之后，我们进行必要的 SageMaker API 的创建，构建对应的训练任务 – 其中有指定训练的输入与输出，训练的计算实例配置，这里，我们使用的是 ml.p2.xlarge GPU 实例。需要注意的是，这里sagemaker notebook进行本地的数据处理，模型训练，模型推理是不同的环境，可以根据不同的计算任务的需求进行不同的机型选择。

%%time
import time
import boto3
from time import gmtime, strftime


s3 = boto3.client('s3')
# create unique job name 
job_name_prefix = 'cars-imageclassification'
timestamp = time.strftime('-%Y-%m-%d-%H-%M-%S', time.gmtime())
job_name = job_name_prefix + timestamp
training_params = \
{
    # specify the training docker image
    "AlgorithmSpecification": {
        "TrainingImage": training_image,
        "TrainingInputMode": "File"
    },
    "RoleArn": role,
    "OutputDataConfig": {
        "S3OutputPath": 's3://{}/{}/output'.format(bucket, job_name_prefix)
    },
    "ResourceConfig": {
        "InstanceCount": 1,
        "InstanceType": "ml.p2.xlarge",
        "VolumeSizeInGB": 50
    },
    "TrainingJobName": job_name,
    "HyperParameters": {
        "image_shape": image_shape,
        "num_layers": str(num_layers),
        "num_training_samples": str(num_training_samples),
        "num_classes": str(num_classes),
        "mini_batch_size": str(mini_batch_size),
        "epochs": str(epochs),
        "learning_rate": str(learning_rate),
        "use_pretrained_model": str(use_pretrained_model)
    },
    "StoppingCondition": {
        "MaxRuntimeInSeconds": 360000
    },
#Training data should be inside a subdirectory called "train"
#Validation data should be inside a subdirectory called "validation"
#The algorithm currently only supports fullyreplicated model (where data is copied onto each machine)
    "InputDataConfig": [
        {
            "ChannelName": "train",
            "DataSource": {
                "S3DataSource": {
                    "S3DataType": "S3Prefix",
                    "S3Uri": s3_train,
                    "S3DataDistributionType": "FullyReplicated"
                }
            },
            "ContentType": "application/x-recordio",
            "CompressionType": "None"
        },
        {
            "ChannelName": "validation",
            "DataSource": {
                "S3DataSource": {
                    "S3DataType": "S3Prefix",
                    "S3Uri": s3_validation,
                    "S3DataDistributionType": "FullyReplicated"
                }
            },
            "ContentType": "application/x-recordio",
            "CompressionType": "None"
        }
    ]
}
print('Training job name: {}'.format(job_name))
print('\nInput Data Location: {}'.format(training_params['InputDataConfig'][0]['DataSource']['S3DataSource']))

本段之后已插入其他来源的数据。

/-- A finite RX_CAP is at least 3 (section 3, the RX_CAP row). -/
theorem three_le_of_rxCap_eq_some {cap : Nat} (h : rxCap = some cap) : 3 ≤ cap := by
  obtain ⟨above, -, rfl⟩ := Option.map_eq_some_iff.mp h
  exact Nat.le_add_left 3 above

end Config

/-- Settles O17, from R4's adjacency of the analog codes and the bound on a finite RX_CAP, for any values of the open
constants. -/
theorem parametersMeetTheirConstraints : Obligations.ParametersMeetTheirConstraints :=
  (Params.wf_iff Config.params).mpr
    ⟨Config.cid2Analog_adjacent, fun _ => Config.three_le_of_rxCap_eq_some⟩

end Sys2Proof
end

section
/-! What the encoder builds, said once: the field sequence of a frame and the text of each field (spec/30_encoding.md R65 to
R72, spec/41_encoder.md R121 to R126, spec/10_state.md R24 to R27). -/

namespace Sys2Proof.Machine

/-- The encoder's LENGTH field is the field as the spec spells it out, and the length check of step 3 never fails (R68,
R124). -/
theorem lengthField_eq_lengthShown (info : Option Half) (lenDbl : Bit) :
    lengthField info lenDbl = .ok (lengthShown info lenDbl) := by
  cases info with
  | none => rfl
  | some v =>
    have hboth : ∀ d : Bit, lengthText Config.infoLenId d = .ok (lengthShown (some 0#16) d) := by decide
    exact hboth lenDbl

/-- The doubled form of a text is the doubled forms of its parts in order (R62). -/
theorem dbl_append (a b : List Byte) : dbl (a ++ b) = dbl a ++ dbl b := by
  induction a with
  | nil => rfl
  | cons c cs ih => simp [dbl, ih]

/-- The LENGTH field is hex text in either mode (R68). -/
theorem all_lengthShown (info : Option Half) (lenDbl : Bit) : ∀ x ∈ lengthShown info lenDbl, isHexChar x = true := by
  cases info with
  | none => exact (by decide : ∀ x ∈ lengthAbsent, isHexChar x = true)
  | some v =>
    have hboth : ∀ d : Bit, ∀ x ∈ lengthShown (some 0#16) d, isHexChar x = true := by decide
    exact hboth lenDbl

/-- The INFO field is hex text in either mode (R69). -/
theorem all_infoShown (info : Option Half) (lenDbl : Bit) : ∀ x ∈ infoShown info lenDbl, isHexChar x = true := by
  cases info with
  | none => simp [infoShown]
  | some v => exact all_renderMode (s := hexN v 4) lenDbl (all_hexN v 4)

/-- The CHKSUM field is hex text in either mode (R70). -/
theorem all_checksumText (c : Half) (chkDbl : Bit) : ∀ x ∈ checksumText c chkDbl, isHexChar x = true := by
  refine all_renderMode chkDbl fun x hx => ?_
  rcases List.mem_append.mp hx with hhigh | hlow
  · exact all_hex2 _ x hhigh
  · exact all_hex2 _ x hlow

/-- The CHKSUM field has 4 characters, or 8 when doubled (R70). -/
theorem length_checksumText (c : Half) (chkDbl : Bit) :
    (checksumText c chkDbl).length = if chkDbl = 1#1 then 8 else 4 := by
  simp [checksumText, length_renderMode]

到这里，我们就可以直接调用 SageMaker API 来启动训练任务。需要注意的是，我们只是用一个简单的 API- sagemaker.create_training_job 并且根据第三步中的参数配置，就直接可以进行轻松的训练了。中间没有任何的环境构建，部署，甚至是神经网络模型设计的过程。

# create the Amazon SageMaker training job
sagemaker = boto3.client(service_name='sagemaker')
sagemaker.create_training_job(**training_params)

# confirm that the training job has started
status = sagemaker.describe_training_job(TrainingJobName=job_name)['TrainingJobStatus']
print('Training job current status: {}'.format(status))

try:
    # wait for the job to finish and report the ending status
    sagemaker.get_waiter('training_job_completed_or_stopped').wait(TrainingJobName=job_name)
    training_info = sagemaker.describe_training_job(TrainingJobName=job_name)
    status = training_info['TrainingJobStatus']
    print("Training job ended with status: " + status)
except:
    print('Training failed to start')
     # if exception is raised, that means it has failed
    message = sagemaker.describe_training_job(TrainingJobName=job_name)['FailureReason']
    print('Training failed with the following error: {}'.format(message))

完成上述步骤后，你可以在Sagemaker Console中看到自己的训练任务，当status为completed时，代表训练完成。整个训练过程大概持续15分钟，这个时间会根据你选择的机型和你设置的epochs个数等进行变化。

同时，在训练过程中，您还可以通过监控cloudwatch logs来查看训练过程中的loss变化

模型部署

训练结束后，我们在之前配置的S3存储桶就获得了最新的模型文件。我们接下来，将其进行线上部署，这样就可以通过接受来自客户端的Restful API请求进行预测。

首先，创建模型

%%time
import boto3
from time import gmtime, strftime

sage = boto3.Session().client(service_name='sagemaker') 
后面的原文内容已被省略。